I also note that a recent DDCMS Consultation on the Centre for Data Ethics and Innovation has just closed… One of the topics of concern that jumped out at me related to IPR:

Intellectual Property and ownership Intellectual property rights protect – and therefore reward – innovation and creativity. It is important that our intellectual property regime keeps up with the evolving ways in which data use generates new innovations. This means assigning ownership along the value chain, from datasets, training data, source code, or other aspects of the data use processes.

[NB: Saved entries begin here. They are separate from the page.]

-- ==== Sys2Proof/Safety.lean ====
section
/-! DEFINITION. What every good state obeys: laws that each step keeps, each citing the rules it follows from; and the parts
of the state, by which a statement says what a command leaves unchanged. -/

namespace Sys2Proof.Machine

/-! ## What a command leaves unchanged -/

/-- The parts into which a frame condition divides the state. The queue of waiting commands is no part: no command changes
it. -/
inductive Part where
  /-- The reset line. -/
  | resetLine
  /-- The two guard lines (R150, R151). -/
  | guardLines
  /-- The Pixel Engine but its frame context, its counts and its outputs. -/
  | engine
  /-- The pixel index and the three saturation counts. -/
  | counts
  /-- The frame context. -/
  | frameContext
  /-- What the last event of the pixel stream put on the outputs. -/
  | outputs
  | zones
  | tracker
  /-- The calibration set in use and CAL_FALLBACK. -/
  | calibration
  | derived
  | fields
  | queue
  | appliedChanges
  /-- Group state, outcomes and expiry note. -/
  | group
  | inactivityTimer
  | grantOrder
  | slots
  | store
  | directory
  | controller
  | recallEngine
  /-- The open record and the ring. -/
  | records
  /-- The read buffer, the mode, the fill marker, and Port R. -/
  | portR
  | port (p : Port)
  | freeIndex
deriving DecidableEq, Repr

/-- Two states agree on a part. -/
def State.agrees (s t : State) : Part → Prop
  | .resetLine => t.resetLine = s.resetLine
  | .guardLines => t.protectLine = s.protectLine ∧ t.supplyLowLine = s.supplyLowLine
  | .engine => t.pe.frameState = s.pe.frameState ∧ t.pe.frameNumber = s.pe.frameNumber ∧ t.pe.width = s.pe.width ∧
      t.pe.height = s.pe.height ∧ t.pe.geometryValid = s.pe.geometryValid ∧ t.pe.inputLostTimer = s.pe.inputLostTimer
  | .counts => t.pe.pixelIndex = s.pe.pixelIndex ∧ t.pe.clippedCount = s.pe.clippedCount ∧
      t.pe.gainClampCount = s.pe.gainClampCount ∧ t.pe.matrixClampCount = s.pe.matrixClampCount
  | .frameContext => t.pe.context = s.pe.context
  | .outputs => t.pe.programmeOut = s.pe.programmeOut ∧ t.pe.monitorOut = s.pe.monitorOut
  | .zones => t.zsa = s.zsa
  | .tracker => t.it = s.it
  | .calibration => t.cu.calibration = s.cu.calibration ∧ t.cu.calFallback = s.cu.calFallback
  | .derived => t.cu.derived = s.cu.derived
  | .fields => t.cu.fields = s.cu.fields
  | .queue => t.cu.queue = s.cu.queue
  | .appliedChanges => t.cu.appliedChanges = s.cu.appliedChanges
  | .group => t.ca.owner = s.ca.owner ∧ t.ca.outcomeC = s.ca.outcomeC ∧ t.ca.outcomeS = s.ca.outcomeS ∧
      t.ca.expiryNote = s.ca.expiryNote
  | .inactivityTimer => t.ca.inactivityTimer = s.ca.inactivityTimer
  | .grantOrder => t.ca.grantOrder = s.ca.grantOrder
  | .slots => t.slots = s.slots
  | .store => t.store = s.store
  | .directory => t.directory = s.directory
  | .controller => t.controller = s.controller
  | .recallEngine => t.recallEngine = s.recallEngine
  | .records => t.rr.openRecord = s.rr.openRecord ∧ t.rr.ring = s.rr.ring
  | .portR => t.rr.readBuffer = s.rr.readBuffer ∧ t.rr.mode = s.rr.mode ∧ t.rr.fill = s.rr.fill ∧ t.portR = s.portR
  | .port p => t.port p = s.port p
  | .freeIndex => t.freeIndex = s.freeIndex

/-- Every part but those listed is as it was. -/
def State.unchangedBut (s t : State) (changed : List Part) : Prop :=
  t.pending = s.pending ∧ ∀ part, part ∉ changed → s.agrees t part

/-- The state of a port after a command other than a read was answered: deselected, nothing being read, with its result
(R166, R171). -/
def State.answered (s t : State) (p : Port) (r : Result) : Prop :=
  (t.port p).selection = .idle ∧ (t.port p).lastResult = r ∧ (t.port p).writeEnable = (s.port p).writeEnable ∧
    (t.port p).reading = none ∧ (t.port p).shifted = []

/-- The inactivity timer after a selection of a port has ended: at 0 when the port owns the group, else as it was (R114). -/
def State.timerAfter (s : State) (p : Port) : Option Nat :=
  if s.ca.owner = some p then some 0 else s.ca.inactivityTimer

/-- Whether the part takes commands: the reset line released and start-up complete. -/
def State.operating (s : State) : Prop := s.resetLine = false ∧ s.pe.frameState ≠ .starting

/-- A command of a port other than a read was answered: its selection ended, its result stands, and of the rest only the
parts listed may differ (R107, R114, R166, R171). -/
def State.answers (s t : State) (p : Port) (r : Result) (changed : List Part) : Prop :=
  s.answered t p r ∧ t.ca.inactivityTimer = s.timerAfter p ∧ s.unchangedBut t (.port p :: .inactivityTimer :: changed)

/-- A SAVE or an ERASE of a port was judged by the store: as an answered command, with the write enable latch cleared (R146,
R148, R173). -/
def State.judged (s t : State) (p : Port) (r : Result) (changed : List Part) : Prop :=
  (t.port p).selection = .idle ∧ (t.port p).lastResult = r ∧ (t.port p).writeEnable = false ∧
    (t.port p).reading = none ∧ (t.port p).shifted = [] ∧ t.ca.inactivityTimer = s.timerAfter p ∧
    s.unchangedBut t (.port p :: .inactivityTimer :: changed)
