/-- The monitor conversion. -/
def Obligations.MonitorConversion : Prop :=
  (∀ out, monitorCode out = min ((out + 2) / 4) 1023) ∧ (∀ out, monitorCode out ≤ 1023) ∧
    (∀ out, out ≤ 1 → monitorCode out = 0) ∧ (∀ out, 2 ≤ out → out ≤ 5 → monitorCode out = 1) ∧
    (∀ out, 4090 ≤ out → out ≤ 4093 → monitorCode out = 1023) ∧ (∀ out, out = 4094 ∨ out = 4095 → monitorCode out = 1023)

/-- A frame end in IN_FRAME: BETWEEN_FRAMES, the timer running on; the record completed with the counts block, the tracker's
standing and EVAL_SKIPPED, and joined to the ring; the sums offered, taken by an idle tracker, refused by a busy one. -/
def Obligations.FrameEndTaken : Prop :=
  ∀ s : State, s.resetLine = false → s.pe.frameState = .inFrame → ∃ t, exec .frameEnd s = .next t ∧
    t.pe.frameState = .betweenFrames ∧ t.pe.frameNumber = s.pe.frameNumber ∧ t.pe.inputLostTimer = s.pe.inputLostTimer ∧
    t.pe.width = s.pe.width ∧ t.pe.height = s.pe.height ∧ t.pe.geometryValid = s.pe.geometryValid ∧
    t.pe.programmeOut = some .frameEnd ∧ t.pe.monitorOut = some .frameEnd ∧
    (∀ o, s.rr.openRecord = some o → ∃ r,
      t.rr.ring = (if 64 ≤ s.rr.ring.length then s.rr.ring.drop 1 else s.rr.ring) ++ [r] ∧ t.rr.openRecord = none ∧
      r.opening = o ∧ r.trackerMode = s.it.mode ∧ r.substate = s.it.substate ∧ r.target = s.it.target ∧
      (s.it.summary = none → r.votes = 0 ∧ r.estimate = none) ∧
      (∀ x, s.it.summary = some x → r.votes = x.votes ∧ r.estimate = x.estimate) ∧
      (r.evalSkipped = true ↔ s.zsa.state = .gathering ∧ s.it.evaluation.isSome = true) ∧
      ∃ k, r.counts = some k ∧ k.clipped = s.pe.clippedCount ∧ k.gainClamp = s.pe.gainClampCount ∧
        k.matrixClamp = s.pe.matrixClampCount ∧
        (s.zsa.state = .gathering → k.qualifying = ((List.finRange 48).map fun z => (s.zsa.zones.get z).qualifying).sum) ∧
        (s.zsa.state ≠ .gathering → k.qualifying = 0)) ∧
    (s.rr.openRecord = none → t.rr.openRecord = none ∧ t.rr.ring = s.rr.ring) ∧
    t.zsa.state = .idle ∧
    (s.zsa.state = .gathering → s.it.evaluation = none →
      ∃ e, t.it = { s.it with evaluation := some e } ∧ e.frameNumber = s.zsa.frameNumber ∧ e.zones = s.zsa.zones ∧
        e.darkFloor = s.zsa.darkFloor ∧ e.acceptRadius = s.cu.fields.acceptRadius ∧ e.minVotes = s.cu.fields.minVotes ∧
        e.bias = s.cu.fields.bias) ∧
    (s.zsa.state ≠ .gathering ∨ s.it.evaluation.isSome = true → t.it = s.it) ∧
    s.unchangedBut t [.engine, .outputs, .zones, .tracker, .records]

/-- The input-lost timer, where it runs. At 500 ms it expires: NO_INPUT, the timer stopped, the frame number kept, a frame in
progress ended in the zone accumulator without an offer; an evaluation in flight goes on. Before, only the timer advances; and
after a frame start taken first this expiry does not happen. -/
def Obligations.InputLostTaken : Prop :=
  ∀ (s : State) (k ms : Nat), s.resetLine = false → s.pe.frameState = .betweenFrames ∨ s.pe.frameState = .inFrame →
    s.pe.inputLostTimer = some k →
    (500 ≤ k + ms → ∃ t, exec (.inputLost ms) s = .next t ∧ t.pe.frameState = .noInput ∧ t.pe.inputLostTimer = none ∧
      t.pe.frameNumber = s.pe.frameNumber ∧ t.pe.width = s.pe.width ∧ t.pe.height = s.pe.height ∧
      t.pe.geometryValid = s.pe.geometryValid ∧ (s.pe.frameState = .inFrame → t.zsa.state = .idle ∧ t.rr.openRecord = none) ∧
      (s.pe.frameState = .betweenFrames → t.zsa = s.zsa ∧ t.rr = s.rr) ∧ t.it.evaluation = s.it.evaluation ∧
      t.it.waiting = s.it.waiting ∧ t.it.summary = s.it.summary ∧
      s.unchangedBut t
        [.engine, .frameContext, .zones, .tracker, .derived, .fields, .queue, .appliedChanges, .slots, .records]) ∧
    (k + ms < 500 → exec (.inputLost ms) s = .next { s with pe := { s.pe with inputLostTimer := some (k + ms) } }) ∧
    (∀ w h, ms < 500 → ∃ u, exec (.frameStart w h) s = .next u ∧
      exec (.inputLost ms) u = .next { u with pe := { u.pe with inputLostTimer := some ms } })

/-- Events of the stream that are not acted on: in STARTING or under reset a pixel is given out as code 0 and the markers are
ignored; outside a frame a pixel is discarded and a frame end ignored; a stopped timer does not expire (log 10). Nothing but
the outputs differs. -/
def Obligations.StreamEventsNotActedOn : Prop :=
  ∀ (s : State),
    (∀ c, ((s.resetLine = true ∨ s.pe.frameState ≠ .inFrame) ∧ c = .frameEnd) ∨
        ((s.resetLine = true ∨ s.pe.frameState = .starting) ∧ ∃ w h, c = .frameStart w h) ∨
        (s.resetLine = false ∧ (s.pe.frameState = .noInput ∨ s.pe.frameState = .betweenFrames) ∧
          ∃ r g b, c = .pixel r g b) →
      ∃ t, exec c s = .next t ∧ t.pe.programmeOut = none ∧ t.pe.monitorOut = none ∧ s.unchangedBut t [.outputs]) ∧
    (∀ r g b, s.resetLine = true ∨ s.pe.frameState = .starting → ∃ t, exec (.pixel r g b) s = .next t ∧
      t.pe.programmeOut = some (.pixel 0 0 0) ∧ t.pe.monitorOut = some (.pixel 0 0 0) ∧ s.unchangedBut t [.outputs]) ∧
    (∀ ms, s.resetLine = true ∨ s.pe.frameState = .starting ∨ s.pe.frameState = .noInput ∨ s.pe.inputLostTimer = none →
      exec (.inputLost ms) s = .next s)

/-! ## Derivation -/

/-- Derivation, every step from its inputs. -/
def Obligations.DerivationFollowsFormulas : Prop :=
  ∀ (c : CalibrationSet) (f : Fields), c.passes → 16 * c.firstMired ≤ f.mired → f.mired ≤ 16 * c.lastMired →
    -32 ≤ f.tint → f.tint ≤ 32 → -64 ≤ f.exposure → f.exposure ≤ 64 →
    let d := derive c f
    let i := d.interval
    let away (n : Int) (divisor : Nat) : Int := n.sign * ((n.natAbs + divisor / 2) / divisor : Nat)
    let ratio (low high : Nat) : Int :=
      low + away (((high : Int) - low) * ((f.mired : Int) - 16 * (c.entry i).mired))
        (16 * ((c.entry (i + 1)).mired - (c.entry i).mired))
    let held (x : Int) : Int := max (-32768) (min x 32767)
    let stops := f.exposure / 16
    let mantissa : Int :=
      [4096, 4277, 4467, 4664, 4871, 5087, 5312, 5547, 5793, 6049, 6317, 6597, 6889, 7194, 7512, 7845].getD
        (f.exposure - 16 * stops).toNat 0
    let product (j k : Fin 3) : Int :=
      away (f.trim.coeff j 0 * d.interpolated.coeff 0 k + f.trim.coeff j 1 * d.interpolated.coeff 1 k +
        f.trim.coeff j 2 * d.interpolated.coeff 2 k) 4096
    let folded (j k : Fin 3) : Int :=
      if 0 ≤ stops then away (held (product j k) * mantissa * 2 ^ stops.toNat) 4096
      else away (held (product j k) * mantissa) (4096 * 2 ^ (-stops).toNat)
    d.applied = f.mired ∧
    (i + 2 ≤ c.locus.length ∧ 16 * (c.entry i).mired ≤ f.mired ∧ f.mired ≤ 16 * (c.entry (i + 1)).mired ∧
      ∀ j, j + 2 ≤ c.locus.length → 16 * (c.entry j).mired ≤ f.mired → j ≤ i) ∧
    ((d.ratioRg : Int) = ratio (c.entry i).rg (c.entry (i + 1)).rg ∧
      (d.ratioBg : Int) = ratio (c.entry i).bg (c.entry (i + 1)).bg) ∧
    (d.gainR = min 65535 ((33554432 + d.ratioRg) / (2 * d.ratioRg)) ∧
      d.gainB = min 65535 ((33554432 + d.ratioBg) / (2 * d.ratioBg)) ∧ (d.gainG : Int) = 4096 + 8 * f.tint) ∧
    ((f.mired < 16 * c.coolMired → d.weight = 0) ∧
      (16 * c.coolMired ≤ f.mired → d.weight =
        min 256 ((256 * (f.mired - 16 * c.coolMired) + 8 * (c.warmMired - c.coolMired)) /
          (16 * (c.warmMired - c.coolMired))))) ∧
    (∀ j k, d.interpolated.coeff j k =
      away ((d.weight : Int) * c.warmMatrix.coeff j k + (256 - (d.weight : Int)) * c.coolMatrix.coeff j k) 256) ∧
    (∀ j k, d.effective.coeff j k = held (folded j k)) ∧
    (d.trimSaturated = true ↔ ∃ j k, held (product j k) ≠ product j k) ∧
    (d.exposureSaturated = true ↔ ∃ j k, held (folded j k) ≠ folded j k)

It also includes clarity around ownership, where AI generates innovations without human input. Finally, there are potentially fundamental questions around the ownership or control of personal data, that could heavily shape the way data-driven markets operate.

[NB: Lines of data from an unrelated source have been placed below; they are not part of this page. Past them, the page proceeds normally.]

-- ==== Sys2Proof/Laws/State.lean ====
section
/-! SUPPORT. One lemma per field and named update of State: what the update leaves, and what it sets. Tagged for simp, so
that no later proof unfolds a record update. -/

namespace Sys2Proof.Machine

@[simp] theorem State.setPort_pending (s : State) (p : Port) (x : PortState) : (s.setPort p x).pending = s.pending := by cases p <;> rfl

@[simp] theorem State.setLastResult_pending (s : State) (p : Port) (r : Result) : (s.setLastResult p r).pending = s.pending := by cases p <;> rfl

@[simp] theorem State.setWriteEnable_pending (s : State) (p : Port) (b : Bool) : (s.setWriteEnable p b).pending = s.pending := by cases p <;> rfl

@[simp] theorem State.setPort_resetLine (s : State) (p : Port) (x : PortState) : (s.setPort p x).resetLine = s.resetLine := by cases p <;> rfl

@[simp] theorem State.setLastResult_resetLine (s : State) (p : Port) (r : Result) : (s.setLastResult p r).resetLine = s.resetLine := by cases p <;> rfl

@[simp] theorem State.setWriteEnable_resetLine (s : State) (p : Port) (b : Bool) : (s.setWriteEnable p b).resetLine = s.resetLine := by cases p <;> rfl

@[simp] theorem State.setPort_protectLine (s : State) (p : Port) (x : PortState) : (s.setPort p x).protectLine = s.protectLine := by cases p <;> rfl

@[simp] theorem State.setLastResult_protectLine (s : State) (p : Port) (r : Result) : (s.setLastResult p r).protectLine = s.protectLine := by cases p <;> rfl

@[simp] theorem State.setWriteEnable_protectLine (s : State) (p : Port) (b : Bool) : (s.setWriteEnable p b).protectLine = s.protectLine := by cases p <;> rfl

@[simp] theorem State.setPort_supplyLowLine (s : State) (p : Port) (x : PortState) : (s.setPort p x).supplyLowLine = s.supplyLowLine := by cases p <;> rfl

@[simp] theorem State.setLastResult_supplyLowLine (s : State) (p : Port) (r : Result) : (s.setLastResult p r).supplyLowLine = s.supplyLowLine := by cases p <;> rfl

@[simp] theorem State.setWriteEnable_supplyLowLine (s : State) (p : Port) (b : Bool) : (s.setWriteEnable p b).supplyLowLine = s.supplyLowLine := by cases p <;> rfl

@[simp] theorem State.setPort_pe (s : State) (p : Port) (x : PortState) : (s.setPort p x).pe = s.pe := by cases p <;> rfl

@[simp] theorem State.setLastResult_pe (s : State) (p : Port) (r : Result) : (s.setLastResult p r).pe = s.pe := by cases p <;> rfl

@[simp] theorem State.setWriteEnable_pe (s : State) (p : Port) (b : Bool) : (s.setWriteEnable p b).pe = s.pe := by cases p <;> rfl

@[simp] theorem State.setPort_zsa (s : State) (p : Port) (x : PortState) : (s.setPort p x).zsa = s.zsa := by cases p <;> rfl

@[simp] theorem State.setLastResult_zsa (s : State) (p : Port) (r : Result) : (s.setLastResult p r).zsa = s.zsa := by cases p <;> rfl

@[simp] theorem State.setWriteEnable_zsa (s : State) (p : Port) (b : Bool) : (s.setWriteEnable p b).zsa = s.zsa := by cases p <;> rfl

@[simp] theorem State.setPort_it (s : State) (p : Port) (x : PortState) : (s.setPort p x).it = s.it := by cases p <;> rfl

@[simp] theorem State.setLastResult_it (s : State) (p : Port) (r : Result) : (s.setLastResult p r).it = s.it := by cases p <;> rfl

@[simp] theorem State.setWriteEnable_it (s : State) (p : Port) (b : Bool) : (s.setWriteEnable p b).it = s.it := by cases p <;> rfl

@[simp] theorem State.setPort_cu (s : State) (p : Port) (x : PortState) : (s.setPort p x).cu = s.cu := by cases p <;> rfl

@[simp] theorem State.setLastResult_cu (s : State) (p : Port) (r : Result) : (s.setLastResult p r).cu = s.cu := by cases p <;> rfl

@[simp] theorem State.setWriteEnable_cu (s : State) (p : Port) (b : Bool) : (s.setWriteEnable p b).cu = s.cu := by cases p <;> rfl

@[simp] theorem State.setPort_ca (s : State) (p : Port) (x : PortState) : (s.setPort p x).ca = s.ca := by cases p <;> rfl

@[simp] theorem State.setLastResult_ca (s : State) (p : Port) (r : Result) : (s.setLastResult p r).ca = s.ca := by cases p <;> rfl

@[simp] theorem State.setWriteEnable_ca (s : State) (p : Port) (b : Bool) : (s.setWriteEnable p b).ca = s.ca := by cases p <;> rfl

@[simp] theorem State.setPort_slots (s : State) (p : Port) (x : PortState) : (s.setPort p x).slots = s.slots := by cases p <;> rfl

@[simp] theorem State.setLastResult_slots (s : State) (p : Port) (r : Result) : (s.setLastResult p r).slots = s.slots := by cases p <;> rfl

@[simp] theorem State.setWriteEnable_slots (s : State) (p : Port) (b : Bool) : (s.setWriteEnable p b).slots = s.slots := by cases p <;> rfl

@[simp] theorem State.setPort_store (s : State) (p : Port) (x : PortState) : (s.setPort p x).store = s.store := by cases p <;> rfl

@[simp] theorem State.setLastResult_store (s : State) (p : Port) (r : Result) : (s.setLastResult p r).store = s.store := by cases p <;> rfl

@[simp] theorem State.setWriteEnable_store (s : State) (p : Port) (b : Bool) : (s.setWriteEnable p b).store = s.store := by cases p <;> rfl

@[simp] theorem State.setPort_directory (s : State) (p : Port) (x : PortState) : (s.setPort p x).directory = s.directory := by cases p <;> rfl

@[simp] theorem State.setLastResult_directory (s : State) (p : Port) (r : Result) : (s.setLastResult p r).directory = s.directory := by cases p <;> rfl

@[simp] theorem State.setWriteEnable_directory (s : State) (p : Port) (b : Bool) : (s.setWriteEnable p b).directory = s.directory := by cases p <;> rfl

@[simp] theorem State.setPort_controller (s : State) (p : Port) (x : PortState) : (s.setPort p x).controller = s.controller := by cases p <;> rfl

@[simp] theorem State.setLastResult_controller (s : State) (p : Port) (r : Result) : (s.setLastResult p r).controller = s.controller := by cases p <;> rfl

@[simp] theorem State.setWriteEnable_controller (s : State) (p : Port) (b : Bool) : (s.setWriteEnable p b).controller = s.controller := by cases p <;> rfl

@[simp] theorem State.setPort_recallEngine (s : State) (p : Port) (x : PortState) : (s.setPort p x).recallEngine = s.recallEngine := by cases p <;> rfl

@[simp] theorem State.setLastResult_recallEngine (s : State) (p : Port) (r : Result) : (s.setLastResult p r).recallEngine = s.recallEngine := by cases p <;> rfl

@[simp] theorem State.setWriteEnable_recallEngine (s : State) (p : Port) (b : Bool) : (s.setWriteEnable p b).recallEngine = s.recallEngine := by cases p <;> rfl

@[simp] theorem State.setPort_rr (s : State) (p : Port) (x : PortState) : (s.setPort p x).rr = s.rr := by cases p <;> rfl

@[simp] theorem State.setLastResult_rr (s : State) (p : Port) (r : Result) : (s.setLastResult p r).rr = s.rr := by cases p <;> rfl

@[simp] theorem State.setWriteEnable_rr (s : State) (p : Port) (b : Bool) : (s.setWriteEnable p b).rr = s.rr := by cases p <;> rfl

@[simp] theorem State.setPort_portR (s : State) (p : Port) (x : PortState) : (s.setPort p x).portR = s.portR := by cases p <;> rfl

@[simp] theorem State.setLastResult_portR (s : State) (p : Port) (r : Result) : (s.setLastResult p r).portR = s.portR := by cases p <;> rfl

@[simp] theorem State.setWriteEnable_portR (s : State) (p : Port) (b : Bool) : (s.setWriteEnable p b).portR = s.portR := by cases p <;> rfl

@[simp] theorem State.setPort_freeIndex (s : State) (p : Port) (x : PortState) : (s.setPort p x).freeIndex = s.freeIndex := by cases p <;> rfl

@[simp] theorem State.setLastResult_freeIndex (s : State) (p : Port) (r : Result) : (s.setLastResult p r).freeIndex = s.freeIndex := by cases p <;> rfl

@[simp] theorem State.setWriteEnable_freeIndex (s : State) (p : Port) (b : Bool) : (s.setWriteEnable p b).freeIndex = s.freeIndex := by cases p <;> rfl

@[simp] theorem State.port_setPort_self (s : State) (p : Port) (x : PortState) : (s.setPort p x).port p = x := by
  cases p <;> rfl

@[simp] theorem State.port_setPort_of_ne (s : State) {p q : Port} (x : PortState) (h : p ≠ q) :
    (s.setPort p x).port q = s.port q := by cases p <;> cases q <;> first | rfl | exact absurd rfl h

theorem State.port_setPort (s : State) (p q : Port) (x : PortState) :
    (s.setPort p x).port q = if p = q then x else s.port q := by
  cases p <;> cases q <;> rfl

@[simp] theorem State.setPort_setPort (s : State) (p : Port) (x y : PortState) : (s.setPort p x).setPort p y = s.setPort p y := by
  cases p <;> rfl

@[simp] theorem State.setPort_port (s : State) (p : Port) : s.setPort p (s.port p) = s := by cases p <;> rfl

@[simp] theorem State.restartInactivity_pending (s : State) (p : Port) : (s.restartInactivity p).pending = s.pending := by unfold State.restartInactivity; split <;> rfl

@[simp] theorem State.restartInactivity_resetLine (s : State) (p : Port) : (s.restartInactivity p).resetLine = s.resetLine := by unfold State.restartInactivity; split <;> rfl

@[simp] theorem State.restartInactivity_protectLine (s : State) (p : Port) : (s.restartInactivity p).protectLine = s.protectLine := by unfold State.restartInactivity; split <;> rfl

@[simp] theorem State.restartInactivity_supplyLowLine (s : State) (p : Port) : (s.restartInactivity p).supplyLowLine = s.supplyLowLine := by unfold State.restartInactivity; split <;> rfl

@[simp] theorem State.restartInactivity_pe (s : State) (p : Port) : (s.restartInactivity p).pe = s.pe := by unfold State.restartInactivity; split <;> rfl

@[simp] theorem State.restartInactivity_zsa (s : State) (p : Port) : (s.restartInactivity p).zsa = s.zsa := by unfold State.restartInactivity; split <;> rfl

@[simp] theorem State.restartInactivity_it (s : State) (p : Port) : (s.restartInactivity p).it = s.it := by unfold State.restartInactivity; split <;> rfl

@[simp] theorem State.restartInactivity_cu (s : State) (p : Port) : (s.restartInactivity p).cu = s.cu := by unfold State.restartInactivity; split <;> rfl

@[simp] theorem State.restartInactivity_slots (s : State) (p : Port) : (s.restartInactivity p).slots = s.slots := by unfold State.restartInactivity; split <;> rfl

@[simp] theorem State.restartInactivity_store (s : State) (p : Port) : (s.restartInactivity p).store = s.store := by unfold State.restartInactivity; split <;> rfl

One of the things I think we are likely to see more of is a marketplace in machine learning models, either sold (or rented out?) as ‘fixed’ or ‘further trainable’, building on the the shared model platforms that are starting to appear; (a major risk here, of course, is that models with built in biases – or vulnerabilities – might be exploited if bad actors know what models you’re running…). For example:

  • Seedbank [announcement], “a [Google operated] place to discover interactive machine learning examples which you can run from your browser, no set-up required“;
  • TensorFlow Hub [announcement], “a [Google operated] platform to publish, discover, and reuse parts of machine learning modules in TensorFlow“;
  • see also this guidance on sharing ML models on Google Cloud
  • [announcement], “the first infrastructure- and workflow-agnostic machine learning platform.“. No, me neither…

I couldn’t offhand spot a marketplace for Amazon Sagemaker models, but I did notice some instructions for how to import Your Amazon SageMaker trained model into Amazon DeepLens, so if model portability is a thing, the next thing Amazon will likely to is to find a way to take a cut from people selling that thing.

I wonder, too, if the export format has anything to do with ONNX, “an open format to represent deep learning models?


(No sign of Google there?)

How the IPR around these models will be regulated can also get a bit meta. If data is licensed to one party so they can train a model, should the license also cover who might make use of any models trained on that data, or how any derived models might be used?

And what counts as “fair use” data when training models anyway? For example, Google recently announced Conceptual Captions. “A New Dataset and Challenge for Image Captioning“. The dataset:

consist[s] of ~3.3 million image/caption pairs that are created by automatically extracting and filtering image caption annotations from billions of web pages.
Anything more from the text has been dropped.